- **AIM OF THE TASK**
Once you have read the listing below, output it again exactly.

- **EXERCISE DATA**
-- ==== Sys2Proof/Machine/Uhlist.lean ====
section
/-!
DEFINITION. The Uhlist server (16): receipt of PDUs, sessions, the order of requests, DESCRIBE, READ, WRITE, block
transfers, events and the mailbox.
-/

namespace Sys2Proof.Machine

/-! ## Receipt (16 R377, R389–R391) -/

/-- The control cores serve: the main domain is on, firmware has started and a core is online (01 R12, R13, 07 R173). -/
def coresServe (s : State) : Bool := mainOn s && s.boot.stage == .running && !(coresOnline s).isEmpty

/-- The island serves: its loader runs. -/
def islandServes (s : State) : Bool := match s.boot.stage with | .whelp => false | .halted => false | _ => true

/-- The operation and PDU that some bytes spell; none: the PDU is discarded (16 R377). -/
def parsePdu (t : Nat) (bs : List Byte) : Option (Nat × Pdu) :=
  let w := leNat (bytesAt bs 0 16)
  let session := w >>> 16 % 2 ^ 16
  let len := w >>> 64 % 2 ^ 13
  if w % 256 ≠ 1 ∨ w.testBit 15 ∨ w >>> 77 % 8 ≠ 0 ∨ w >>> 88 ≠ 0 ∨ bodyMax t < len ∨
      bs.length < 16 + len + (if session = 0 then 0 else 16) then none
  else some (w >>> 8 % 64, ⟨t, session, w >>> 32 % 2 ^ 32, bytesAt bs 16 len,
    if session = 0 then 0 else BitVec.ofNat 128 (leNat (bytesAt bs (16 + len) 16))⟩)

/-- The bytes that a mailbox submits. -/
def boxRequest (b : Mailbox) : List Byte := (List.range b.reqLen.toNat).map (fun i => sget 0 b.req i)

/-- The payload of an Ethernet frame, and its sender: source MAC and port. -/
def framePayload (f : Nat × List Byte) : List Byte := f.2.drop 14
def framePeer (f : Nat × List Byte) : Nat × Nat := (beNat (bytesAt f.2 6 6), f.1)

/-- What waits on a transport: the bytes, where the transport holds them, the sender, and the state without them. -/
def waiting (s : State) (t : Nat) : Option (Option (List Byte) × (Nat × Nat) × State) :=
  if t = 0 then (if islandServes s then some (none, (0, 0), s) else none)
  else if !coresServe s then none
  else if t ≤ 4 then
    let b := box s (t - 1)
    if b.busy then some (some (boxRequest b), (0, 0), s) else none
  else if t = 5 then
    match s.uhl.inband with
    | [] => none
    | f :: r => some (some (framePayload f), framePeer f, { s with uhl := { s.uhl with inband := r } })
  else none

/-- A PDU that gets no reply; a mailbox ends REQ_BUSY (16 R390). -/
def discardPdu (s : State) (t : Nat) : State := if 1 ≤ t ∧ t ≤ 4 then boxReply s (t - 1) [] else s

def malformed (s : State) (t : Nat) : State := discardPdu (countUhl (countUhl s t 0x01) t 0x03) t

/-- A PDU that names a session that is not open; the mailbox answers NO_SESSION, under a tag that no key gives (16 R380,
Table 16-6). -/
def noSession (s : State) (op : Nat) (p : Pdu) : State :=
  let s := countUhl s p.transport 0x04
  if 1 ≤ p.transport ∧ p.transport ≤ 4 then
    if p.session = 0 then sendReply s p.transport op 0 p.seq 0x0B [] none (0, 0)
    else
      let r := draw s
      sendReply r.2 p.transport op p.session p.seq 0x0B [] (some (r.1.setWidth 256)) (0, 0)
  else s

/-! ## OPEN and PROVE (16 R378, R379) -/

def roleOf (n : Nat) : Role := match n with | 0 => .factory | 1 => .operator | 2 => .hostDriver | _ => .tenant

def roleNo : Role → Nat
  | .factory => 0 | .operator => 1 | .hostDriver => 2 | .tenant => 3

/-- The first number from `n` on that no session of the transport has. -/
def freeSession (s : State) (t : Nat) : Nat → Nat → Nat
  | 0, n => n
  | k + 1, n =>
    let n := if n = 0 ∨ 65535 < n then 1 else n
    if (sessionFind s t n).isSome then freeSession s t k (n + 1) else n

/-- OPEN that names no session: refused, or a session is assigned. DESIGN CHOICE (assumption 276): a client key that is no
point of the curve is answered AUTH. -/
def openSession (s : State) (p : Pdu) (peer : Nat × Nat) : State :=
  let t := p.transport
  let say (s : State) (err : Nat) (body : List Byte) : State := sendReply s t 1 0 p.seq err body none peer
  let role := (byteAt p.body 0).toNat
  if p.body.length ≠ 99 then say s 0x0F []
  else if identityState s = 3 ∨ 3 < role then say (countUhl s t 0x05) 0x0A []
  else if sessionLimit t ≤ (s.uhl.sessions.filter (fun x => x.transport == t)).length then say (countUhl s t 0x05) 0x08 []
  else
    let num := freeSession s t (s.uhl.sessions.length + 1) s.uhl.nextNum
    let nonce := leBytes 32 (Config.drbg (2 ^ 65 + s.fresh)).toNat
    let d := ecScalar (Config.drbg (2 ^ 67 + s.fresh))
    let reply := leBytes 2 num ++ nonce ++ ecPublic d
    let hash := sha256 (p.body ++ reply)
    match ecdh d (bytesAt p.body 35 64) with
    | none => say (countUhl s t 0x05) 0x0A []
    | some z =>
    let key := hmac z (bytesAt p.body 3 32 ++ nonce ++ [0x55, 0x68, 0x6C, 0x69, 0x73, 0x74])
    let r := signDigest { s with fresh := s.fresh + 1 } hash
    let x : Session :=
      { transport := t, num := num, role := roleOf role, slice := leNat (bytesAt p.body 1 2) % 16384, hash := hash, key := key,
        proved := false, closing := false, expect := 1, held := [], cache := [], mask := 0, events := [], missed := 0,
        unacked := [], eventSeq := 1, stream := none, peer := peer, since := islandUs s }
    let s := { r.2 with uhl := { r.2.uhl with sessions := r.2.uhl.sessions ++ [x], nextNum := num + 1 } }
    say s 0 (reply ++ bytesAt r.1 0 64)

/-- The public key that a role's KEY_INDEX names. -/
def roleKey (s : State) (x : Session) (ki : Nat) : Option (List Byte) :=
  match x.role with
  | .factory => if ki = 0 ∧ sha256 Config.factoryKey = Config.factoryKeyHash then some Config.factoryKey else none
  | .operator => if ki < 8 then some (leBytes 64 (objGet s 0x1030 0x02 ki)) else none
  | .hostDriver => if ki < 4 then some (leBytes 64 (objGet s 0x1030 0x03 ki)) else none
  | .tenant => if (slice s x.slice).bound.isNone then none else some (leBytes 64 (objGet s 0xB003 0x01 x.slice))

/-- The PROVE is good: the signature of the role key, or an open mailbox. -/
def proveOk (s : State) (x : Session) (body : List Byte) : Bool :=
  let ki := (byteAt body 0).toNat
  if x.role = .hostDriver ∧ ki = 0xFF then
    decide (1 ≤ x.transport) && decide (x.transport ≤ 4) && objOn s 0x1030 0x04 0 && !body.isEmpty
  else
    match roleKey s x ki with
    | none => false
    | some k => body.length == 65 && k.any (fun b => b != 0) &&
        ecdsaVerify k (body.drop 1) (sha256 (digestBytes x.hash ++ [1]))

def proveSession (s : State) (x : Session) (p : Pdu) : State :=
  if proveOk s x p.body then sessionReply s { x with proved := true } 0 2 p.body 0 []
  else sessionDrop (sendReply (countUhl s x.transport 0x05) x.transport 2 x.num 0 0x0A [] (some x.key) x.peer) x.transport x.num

- **WRITTEN RESPONSE**
-- ==== Sys2Proof/Machine/Uhlist.lean ====
section
/-!
DEFINITION. The Uhlist server (16): receipt of PDUs, sessions, the order of requests, DESCRIBE, READ, WRITE, block
transfers, events and the mailbox.
-/

namespace Sys2Proof.Machine

/-! ## Receipt (16 R377, R389–R391) -/

/-- The control cores serve: the main domain is on, firmware has started and a core is online (01 R12, R13, 07 R173). -/
def coresServe (s : State) : Bool := mainOn s && s.boot.stage == .running && !(coresOnline s).isEmpty

/-- The island serves: its loader runs. -/
def islandServes (s : State) : Bool := match s.boot.stage with | .whelp => false | .halted => false | _ => true

/-- The operation and PDU that some bytes spell; none: the PDU is discarded (16 R377). -/
def parsePdu (t : Nat) (bs : List Byte) : Option (Nat × Pdu) :=
  let w := leNat (bytesAt bs 0 16)
  let session := w >>> 16 % 2 ^ 16
  let len := w >>> 64 % 2 ^ 13
  if w % 256 ≠ 1 ∨ w.testBit 15 ∨ w >>> 77 % 8 ≠ 0 ∨ w >>> 88 ≠ 0 ∨ bodyMax t < len ∨
      bs.length < 16 + len + (if session = 0 then 0 else 16) then none
  else some (w >>> 8 % 64, ⟨t, session, w >>> 32 % 2 ^ 32, bytesAt bs 16 len,
    if session = 0 then 0 else BitVec.ofNat 128 (leNat (bytesAt bs (16 + len) 16))⟩)

/-- The bytes that a mailbox submits. -/
def boxRequest (b : Mailbox) : List Byte := (List.range b.reqLen.toNat).map (fun i => sget 0 b.req i)

/-- The payload of an Ethernet frame, and its sender: source MAC and port. -/
def framePayload (f : Nat × List Byte) : List Byte := f.2.drop 14
def framePeer (f : Nat × List Byte) : Nat × Nat := (beNat (bytesAt f.2 6 6), f.1)

/-- What waits on a transport: the bytes, where the transport holds them, the sender, and the state without them. -/
def waiting (s : State) (t : Nat) : Option (Option (List Byte) × (Nat × Nat) × State) :=
  if t = 0 then (if islandServes s then some (none, (0, 0), s) else none)
  else if !coresServe s then none
  else if t ≤ 4 then
    let b := box s (t - 1)
    if b.busy then some (some (boxRequest b), (0, 0), s) else none
  else if t = 5 then
    match s.uhl.inband with
    | [] => none
    | f :: r => some (some (framePayload f), framePeer f, { s with uhl := { s.uhl with inband := r } })
  else none

/-- A PDU that gets no reply; a mailbox ends REQ_BUSY (16 R390). -/
def discardPdu (s : State) (t : Nat) : State := if 1 ≤ t ∧ t ≤ 4 then boxReply s (t - 1) [] else s

def malformed (s : State) (t : Nat) : State := discardPdu (countUhl (countUhl s t 0x01) t 0x03) t

/-- A PDU that names a session that is not open; the mailbox answers NO_SESSION, under a tag that no key gives (16 R380,
Table 16-6). -/
def noSession (s : State) (op : Nat) (p : Pdu) : State :=
  let s := countUhl s p.transport 0x04
  if 1 ≤ p.transport ∧ p.transport ≤ 4 then
    if p.session = 0 then sendReply s p.transport op 0 p.seq 0x0B [] none (0, 0)
    else
      let r := draw s
      sendReply r.2 p.transport op p.session p.seq 0x0B [] (some (r.1.setWidth 256)) (0, 0)
  else s

/-! ## OPEN and PROVE (16 R378, R379) -/

def roleOf (n : Nat) : Role := match n with | 0 => .factory | 1 => .operator | 2 => .hostDriver | _ => .tenant

def roleNo : Role → Nat
  | .factory => 0 | .operator => 1 | .hostDriver => 2 | .tenant => 3

/-- The first number from `n` on that no session of the transport has. -/
def freeSession (s : State) (t : Nat) : Nat → Nat → Nat
  | 0, n => n
  | k + 1, n =>
    let n := if n = 0 ∨ 65535 < n then 1 else n
    if (sessionFind s t n).isSome then freeSession s t k (n + 1) else n

/-- OPEN that names no session: refused, or a session is assigned. DESIGN CHOICE (assumption 276): a client key that is no
point of the curve is answered AUTH. -/
def openSession (s : State) (p : Pdu) (peer : Nat × Nat) : State :=
  let t := p.transport
  let say (s : State) (err : Nat) (body : List Byte) : State := sendReply s t 1 0 p.seq err body none peer
  let role := (byteAt p.body 0).toNat
  if p.body.length ≠ 99 then say s 0x0F []
  else if identityState s = 3 ∨ 3 < role then say (countUhl s t 0x05) 0x0A []
  else if sessionLimit t ≤ (s.uhl.sessions.filter (fun x => x.transport == t)).length then say (countUhl s t 0x05) 0x08 []
  else
    let num := freeSession s t (s.uhl.sessions.length + 1) s.uhl.nextNum
    let nonce := leBytes 32 (Config.drbg (2 ^ 65 + s.fresh)).toNat
    let d := ecScalar (Config.drbg (2 ^ 67 + s.fresh))
    let reply := leBytes 2 num ++ nonce ++ ecPublic d
    let hash := sha256 (p.body ++ reply)
    match ecdh d (bytesAt p.body 35 64) with
    | none => say (countUhl s t 0x05) 0x0A []
    | some z =>
    let key := hmac z (bytesAt p.body 3 32 ++ nonce ++ [0x55, 0x68, 0x6C, 0x69, 0x73, 0x74])
    let r := signDigest { s with fresh := s.fresh + 1 } hash
    let x : Session :=
      { transport := t, num := num, role := roleOf role, slice := leNat (bytesAt p.body 1 2) % 16384, hash := hash, key := key,
        proved := false, closing := false, expect := 1, held := [], cache := [], mask := 0, events := [], missed := 0,
        unacked := [], eventSeq := 1, stream := none, peer := peer, since := islandUs s }
    let s := { r.2 with uhl := { r.2.uhl with sessions := r.2.uhl.sessions ++ [x], nextNum := num + 1 } }
    say s 0 (reply ++ bytesAt r.1 0 64)

/-- The public key that a role's KEY_INDEX names. -/
def roleKey (s : State) (x : Session) (ki : Nat) : Option (List Byte) :=
  match x.role with
  | .factory => if ki = 0 ∧ sha256 Config.factoryKey = Config.factoryKeyHash then some Config.factoryKey else none
  | .operator => if ki < 8 then some (leBytes 64 (objGet s 0x1030 0x02 ki)) else none
  | .hostDriver => if ki < 4 then some (leBytes 64 (objGet s 0x1030 0x03 ki)) else none
  | .tenant => if (slice s x.slice).bound.isNone then none else some (leBytes 64 (objGet s 0xB003 0x01 x.slice))

/-- The PROVE is good: the signature of the role key, or an open mailbox. -/
def proveOk (s : State) (x : Session) (body : List Byte) : Bool :=
  let ki := (byteAt body 0).toNat
  if x.role = .hostDriver ∧ ki = 0xFF then
    decide (1 ≤ x.transport) && decide (x.transport ≤ 4) && objOn s 0x1030 0x04 0 && !body.isEmpty
  else
    match roleKey s x ki with
    | none => false
    | some k => body.length == 65 && k.any (fun b => b != 0) &&
        ecdsaVerify k (body.drop 1) (sha256 (digestBytes x.hash ++ [1]))

def proveSession (s : State) (x : Session) (p : Pdu) : State :=
  if proveOk s x p.body then sessionReply s { x with proved := true } 0 2 p.body 0 []
  else sessionDrop (sendReply (countUhl s x.transport 0x05) x.transport 2 x.num 0 0x0A [] (some x.key) x.peer) x.transport x.num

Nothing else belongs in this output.